Collected data entries:
####

-- ==== Sys2Proof/Machine/Layout.lean ====
section
/-! DEFINITION. How operands lie in memory: packed codes (R41), row-major tensors with their planes (R39, R96, R133) and the
array layout with its base fields and metadata (R88 to R91). -/

namespace Sys2Proof.Machine

open Sys2Proof

/-! ### Sources and targets -/

/-- Bytes read for an operand, and the spans of them that lie in poisoned lines: offset and length. -/
structure Src where
  bytes : Bytes
  bad   : List (Nat × Nat)

/-- Whether a byte range of a source touches poison. -/
def Src.poisoned (x : Src) (off n : Nat) : Bool := x.bad.any (fun b => decide (b.1 < off + n) && decide (off < b.1 + b.2))

/-- Where an operand is written: from an MPA up (a bobbin), or over translated pieces. -/
inductive Tgt
  | mpa (a : Nat)
  | pieces (ps : List Piece)

/-- The pieces of the bytes `[off, off + n)` of a span. -/
def subPieces : List Piece → Nat → Nat → List Piece
  | [], _, _ => []
  | p :: ps, off, n =>
    if n = 0 then []
    else if p.n ≤ off then subPieces ps (off - p.n) n
    else
      let k := min n (p.n - off)
      { p with va := p.va + off, mpa := p.mpa + off, n := k } :: subPieces ps 0 (n - k)

def Tgt.put (t : Tgt) (s : State) (off : Nat) (bs : Bytes) : State := match t with
  | .mpa a => mpaWrite s (a + off) bs
  | .pieces ps => piecesWrite s (subPieces ps off bs.length) bs

def Tgt.zero (t : Tgt) (s : State) (off n : Nat) : State := t.put s off (List.replicate n 0)

/-- Poison delivered to the lines that hold `[off, off + n)` (R214). -/
def Tgt.poison (t : Tgt) (s : State) (off n : Nat) : State := match t with
  | .mpa a => mpaPoison s (a + off) n
  | .pieces ps => piecesDeliver s ps off n

/-- A span of a bobbin as a source. -/
def bobSrc (s : State) (e b off n : Nat) : Src :=
  let a := bobBase s e b + off
  { bytes := mpaRead s a n, bad := piecesPoison s [{ va := 0, mpa := a, n := n, shared := false, hint := 0, astag := 0 }] }

def vaSrc (s : State) (ps : List Piece) : Src := { bytes := piecesRead s ps, bad := piecesPoison s ps }

/-! ### Packing (R41) -/

/-- The code of `w` bits at bit offset `o` of a byte string. -/
def codeAt (bs : Bytes) (o w : Nat) : Nat := leNat ((bs.drop (o / 8)).take ((o % 8 + w + 7) / 8)) / 2 ^ (o % 8) % 2 ^ w

/-- Codes of `w` bits packed from bit 0 of the first byte up. -/
def packCodes (w : Nat) (cs : List Nat) : Bytes :=
  natLE ((cs.length * w + 7) / 8) ((cs.foldr (fun c acc => acc * 2 ^ w + c % 2 ^ w) 0))

/-- Entries of a scale plane per row, and the bytes of one entry (R39). -/
def blocksOf (k : Nat) : Nat := cdiv k 32
def Fmt.scaleBytes (f : Fmt) : Nat := match f.mt with | .none => 0 | .e8m0 => 1 | .zero => 2

/-- Bytes of the codes of one row. -/
def Fmt.rowBytes (f : Fmt) (k : Nat) : Nat := cdiv (k * f.w) 8

/-- Bytes of the planes of a row-major tensor of `rows` rows at a pitch: elements, scales, zero points. A tensor without
metadata ends with its last row's codes; where the pitch is below a row's codes, rows and planes share bytes (log 123). -/
def Fmt.planes (f : Fmt) (rows k pitch : Nat) : Nat := match f.mt with
  | .none => (rows - 1) * pitch + f.rowBytes k
  | .e8m0 => max (rows * pitch + rows * blocksOf k) ((rows - 1) * pitch + f.rowBytes k)
  | .zero => max (rows * pitch + rows * blocksOf k * 3) ((rows - 1) * pitch + f.rowBytes k)

/-- The code, scale and zero point of element (r, j) of a row-major tensor (R39, R133). -/
def rowMajor (f : Fmt) (bs : Bytes) (rows k pitch r j : Nat) : Nat × Nat × Nat :=
  let c := codeAt bs (8 * (r * pitch) + j * f.w) f.w
  let blk := r * blocksOf k + j / 32
  match f.mt with
  | .none => (c, 0, 0)
  | .e8m0 => (c, u8At bs (rows * pitch + blk), 0)
  | .zero => (c, u16At bs (rows * pitch + 2 * blk), u8At bs (rows * pitch + 2 * (rows * blocksOf k) + blk))

/-- Whether the code of element (r, j) of a row-major tensor is poisoned. -/
def rowMajorCodeBad (f : Fmt) (x : Src) (pitch r j : Nat) : Bool :=
  let o := 8 * (r * pitch) + j * f.w
  x.poisoned (o / 8) ((o % 8 + f.w + 7) / 8)

/-- The metadata of a block of a row-major tensor whose scale plane starts at `m`: offset and length. -/
def blockSpans (f : Fmt) (m rows k blk : Nat) : List (Nat × Nat) := match f.mt with
  | .none => []
  | .e8m0 => [(m + blk, 1)]
  | .zero => [(m + 2 * blk, 2), (m + 2 * (rows * blocksOf k) + blk, 1)]

/-- The bytes of element (r, j) of a row-major tensor: its code and its block's metadata. -/
def rowMajorSpans (f : Fmt) (rows k pitch r j : Nat) : List (Nat × Nat) :=
  let o := 8 * (r * pitch) + j * f.w
  (o / 8, (o % 8 + f.w + 7) / 8) :: blockSpans f (rows * pitch) rows k (r * blocksOf k + j / 32)

/-- Whether element (r, j) of a row-major tensor, or its block's metadata, is poisoned. -/
def rowMajorBad (f : Fmt) (x : Src) (rows k pitch r j : Nat) : Bool :=
  (rowMajorSpans f rows k pitch r j).any (fun p => x.poisoned p.1 p.2)

/-- The first poisoned byte among spans of a source. -/
def Src.firstBad (x : Src) (spans : List (Nat × Nat)) : Option Nat :=
  spans.findSome? (fun p => (x.bad.find? (fun b => decide (b.1 < p.1 + p.2) && decide (p.1 < b.1 + b.2))).map (fun b => max p.1 b.1))

/-! ### Slices and pieces (R51, R56, R57) -/

/-- The base of a slice: the largest binade of its finite nonzero values, −512 without one (R51). -/
def sliceBase (xs : List Num) : Int :=
  xs.foldl (fun b x => match x with | .fin d => if d.isZero then b else max b d.binade | _ => b) (-512)

/-- The 24-bit significand of a nonzero binary32 value cut by position (R57): piece 0, 1 or 2. -/
def piece32 (i : Nat) (d : Dy) : Dy :=
  if d.isZero then Dy.zero
  else
    let lsb := d.binade - 23
    let m := rndMag 1 0 d lsb
    let p : Nat := if i = 0 then m / 2 ^ 14 * 2 ^ 14 else if i = 1 then m % 2 ^ 14 / 2 ^ 4 * 2 ^ 4 else m % 2 ^ 4
    ⟨if d.isNeg then -(p : Int) else p, lsb⟩

def numMap (g : Dy → Dy) : Num → Num
  | .fin d => .fin (g d)
  | x => x

/-- The base fields of a slice of an operand class (R89). -/
def baseFields (c : Cls) (xs : List Num) : List Int :=
  match c with
  | .h => [sliceBase (xs.map (numMap round10)), sliceBase (xs.map (numMap (piece32 0))), sliceBase (xs.map (numMap (piece32 1)))]
  | .s => (List.range 3).map (fun i => sliceBase (xs.map (numMap (piece32 i))))
  | _ => [sliceBase xs]

/-- An I16 base field. -/
def i16Bytes (x : Int) : Bytes := natLE 2 ((x % 65536).toNat)

/-! ### The array layout (R88 to R90) -/

/-- A layout: format, operand rows, reduction length, tile rows, pitch, skew step. -/
structure Lay where
  f : Fmt
  rows : Nat
  k : Nat
  t : Nat
  p : Nat
  g : Nat

/-- Elements of a stored slice, and stored slices. -/
def Lay.len (l : Lay) : Nat := 128 * l.f.e
def Lay.slices (l : Lay) : Nat := cdiv l.k l.len
def Lay.d (l : Lay) : Nat := if l.g = 4 then 31 else 0
/-- Lane bytes of a skewed row, bytes of its base field. -/
def Fmt.laneBytes (f : Fmt) : Nat := 16 * f.e * f.w
def Fmt.baseBytes (f : Fmt) : Nat := 2 * f.bases
/-- The minimum row pitch of a format (R90). -/
def Fmt.minPitch (f : Fmt) : Nat := cdiv (f.laneBytes + f.baseBytes + 4 * f.e * f.slot) 4 * 4

/-- Rows of row tile r. -/
def Lay.tileRows (l : Lay) (r : Nat) : Nat := min l.t (l.rows - r * l.t)
/-- Skewed rows before row tile r: every earlier tile is full. -/
def Lay.tileStart (l : Lay) (r : Nat) : Nat := r * (l.slices * l.t + l.d)
/-- Skewed rows of the whole operand. -/
def Lay.skewRows (l : Lay) : Nat :=
  (List.range (cdiv l.rows l.t)).foldl (fun n r => n + (l.slices * l.tileRows r + l.d)) 0
/-- Bytes of the whole operand. -/
def Lay.bytes (l : Lay) : Nat := l.skewRows * l.p

/-- The skewed row of lane 0 of operand row x in stored slice s. -/
def Lay.row (l : Lay) (x s : Nat) : Nat :=
  let r := x / l.t
  l.tileStart r + s * l.tileRows r + x % l.t

/-- Byte offset of group g (four lanes) of row x, slice s; of its base field; of its metadata slot b. -/
def Lay.groupAt (l : Lay) (x s g : Nat) : Nat := (l.row x s + (if l.g = 4 then g else 0)) * l.p + g * (l.f.e * l.f.w / 2)
def Lay.baseAt (l : Lay) (x s : Nat) : Nat := l.row x s * l.p + l.f.laneBytes
def Lay.metaAt (l : Lay) (x s b : Nat) : Nat :=
  (l.row x s + (if l.g = 4 then 32 * b / l.f.e / 4 else 0)) * l.p + l.f.laneBytes + l.f.baseBytes + b * l.f.slot

/-- Bytes of one group. -/
def Lay.groupBytes (l : Lay) : Nat := l.f.e * l.f.w / 2

/-- The code of element k of row x. -/
def Lay.code (l : Lay) (bs : Bytes) (x k : Nat) : Nat :=
  let s := k / l.len
  let i := k % l.len
  let g := i / (4 * l.f.e)
  codeAt bs (8 * l.groupAt x s g + i % (4 * l.f.e) * l.f.w) l.f.w

/-- The scale and zero point of element k of row x. -/
def Lay.scale (l : Lay) (bs : Bytes) (x k : Nat) : Nat × Nat :=
  let o := l.metaAt x (k / l.len) (k % l.len / 32)
  match l.f.mt with
  | .none => (0, 0)
  | .e8m0 => (u8At bs o, 0)
  | .zero => (u16At bs o, u8At bs (o + 2))

/-- The value of element k of row x; positions that no element occupies are zero (R91). -/
def Lay.val (l : Lay) (bs : Bytes) (x k : Nat) : Num :=
  if x < l.rows ∧ k < l.k then
    let (sc, zp) := l.scale bs x k
    l.f.dec (l.code bs x k) sc zp
  else .fin Dy.zero

/-- A stored slice of a row as values, without the tensor exponent. -/
def Lay.slice (l : Lay) (bs : Bytes) (x s : Nat) : List Num := (List.range l.len).map (fun i => l.val bs x (s * l.len + i))

/-- The base field i of a slice. -/
def Lay.base (l : Lay) (bs : Bytes) (x s i : Nat) : Int := i16At bs (l.baseAt x s + 2 * i)

/-- Whether a byte that elements k0 to k0 + n of a row use is poisoned: their codes, their stored slice's base field, their blocks'
metadata. Positions that no element occupies do not count (R91). -/
def Lay.badSpan (l : Lay) (src : Src) (x k0 n : Nat) : Bool :=
  let s := k0 / l.len
  let k1 := min (k0 + n) l.k
  let grp := 4 * l.f.e
  let held (o len : Nat) : Bool := decide (k0 < s * l.len + o + len ∧ s * l.len + o < k1)
  decide (x < l.rows) &&
    ((List.range 32).any (fun g => held (g * grp) grp &&
        src.poisoned (l.groupAt x s g) (cdiv (min grp (k1 - (s * l.len + g * grp)) * l.f.w) 8)) ||
      src.poisoned (l.baseAt x s) l.f.baseBytes ||
      (l.f.blocked && (List.range grp).any (fun b => held (32 * b) 32 && src.poisoned (l.metaAt x s b) l.f.slot)))

/-- Whether a byte that a stored slice of a row uses is poisoned. -/
def Lay.bad (l : Lay) (src : Src) (x s : Nat) : Bool := l.badSpan src x (s * l.len) l.len

/-- What is written for row x of an operand from its codes and its blocks' scales and zero points: offsets and bytes of the
groups that hold elements, the base fields and the metadata (R88 to R90, R92). -/
def Lay.rowWrites (l : Lay) (x : Nat) (codes : List Nat) (metas : List (Nat × Nat)) : List (Nat × Bytes) :=
  (List.range l.slices).flatMap (fun s =>
    let cs := (codes.drop (s * l.len)).take l.len
    let ms := (metas.drop (s * (l.len / 32))).take (l.len / 32)
    let vals := (List.range cs.length).map (fun i =>
      let m := ms.getD (i / 32) (0, 0)
      l.f.dec (cs.getD i 0) m.1 m.2)
    let groups := (List.range (cdiv cs.length (4 * l.f.e))).map (fun g =>
      let c4 := (List.range (4 * l.f.e)).map (fun i => cs.getD (g * (4 * l.f.e) + i) 0)
      (l.groupAt x s g, packCodes l.f.w c4))
    let base := (l.baseAt x s, (baseFields l.f.cls vals).flatMap i16Bytes)
    let slots := if l.f.blocked then
        (List.range (cdiv cs.length 32)).map (fun b =>
          let m := ms.getD b (0, 0)
          (l.metaAt x s b, match l.f.mt with
            | .zero => natLE 2 m.1 ++ natLE 1 m.2
            | _ => natLE 1 m.1))
      else []
    groups ++ [base] ++ slots)

/-- The groups of row x whose codes are all there, of the first codes of a row. -/
def Lay.groupWrites (l : Lay) (x : Nat) (codes : List Nat) : List (Nat × Bytes) :=
  (List.range l.slices).flatMap (fun s =>
    let cs := (codes.drop (s * l.len)).take l.len
    (List.range (cs.length / (4 * l.f.e))).map (fun g => (l.groupAt x s g, packCodes l.f.w ((cs.drop (g * (4 * l.f.e))).take (4 * l.f.e)))))

/-- A list of writes made at a target. -/
def putAll (s : State) (t : Tgt) (ws : List (Nat × Bytes)) : State := ws.foldl (fun s w => t.put s w.1 w.2) s

/-- The base fields and metadata that are poisoned for row x when elements are (R160): the base field of a slice with one,
the metadata of a block with one. -/
def Lay.rowMetaPoison (l : Lay) (x : Nat) (bad : List Bool) : List (Nat × Nat) :=
  (List.range l.slices).flatMap (fun s =>
    let bs := (bad.drop (s * l.len)).take l.len
    let hit (o n : Nat) : Bool := ((bs.drop o).take n).any id
    (if bs.any id then [(l.baseAt x s, l.f.baseBytes)] else []) ++
      (if l.f.blocked then ((List.range (4 * l.f.e)).filter (fun b => hit (32 * b) 32)).map (fun b => (l.metaAt x s b, l.f.slot)) else []))

/-- The groups of row x that hold a poisoned code. -/
def Lay.rowCodePoison (l : Lay) (x : Nat) (bad : List Bool) : List (Nat × Nat) :=
  (List.range l.slices).flatMap (fun s =>
    let bs := (bad.drop (s * l.len)).take l.len
    ((List.range 32).filter (fun g => ((bs.drop (g * (4 * l.f.e))).take (4 * l.f.e)).any id)).map (fun g => (l.groupAt x s g, l.groupBytes)))

end Sys2Proof.Machine
end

####

Could you output, exactly and with nothing else, the lines from the start of the records through the line containing "and targets -/"?

-- ==== Sys2Proof/Machine/Layout.lean ====
section
/-! DEFINITION. How operands lie in memory: packed codes (R41), row-major tensors with their planes (R39, R96, R133) and the
array layout with its base fields and metadata (R88 to R91). -/

namespace Sys2Proof.Machine

open Sys2Proof

/-! ### Sources and targets -/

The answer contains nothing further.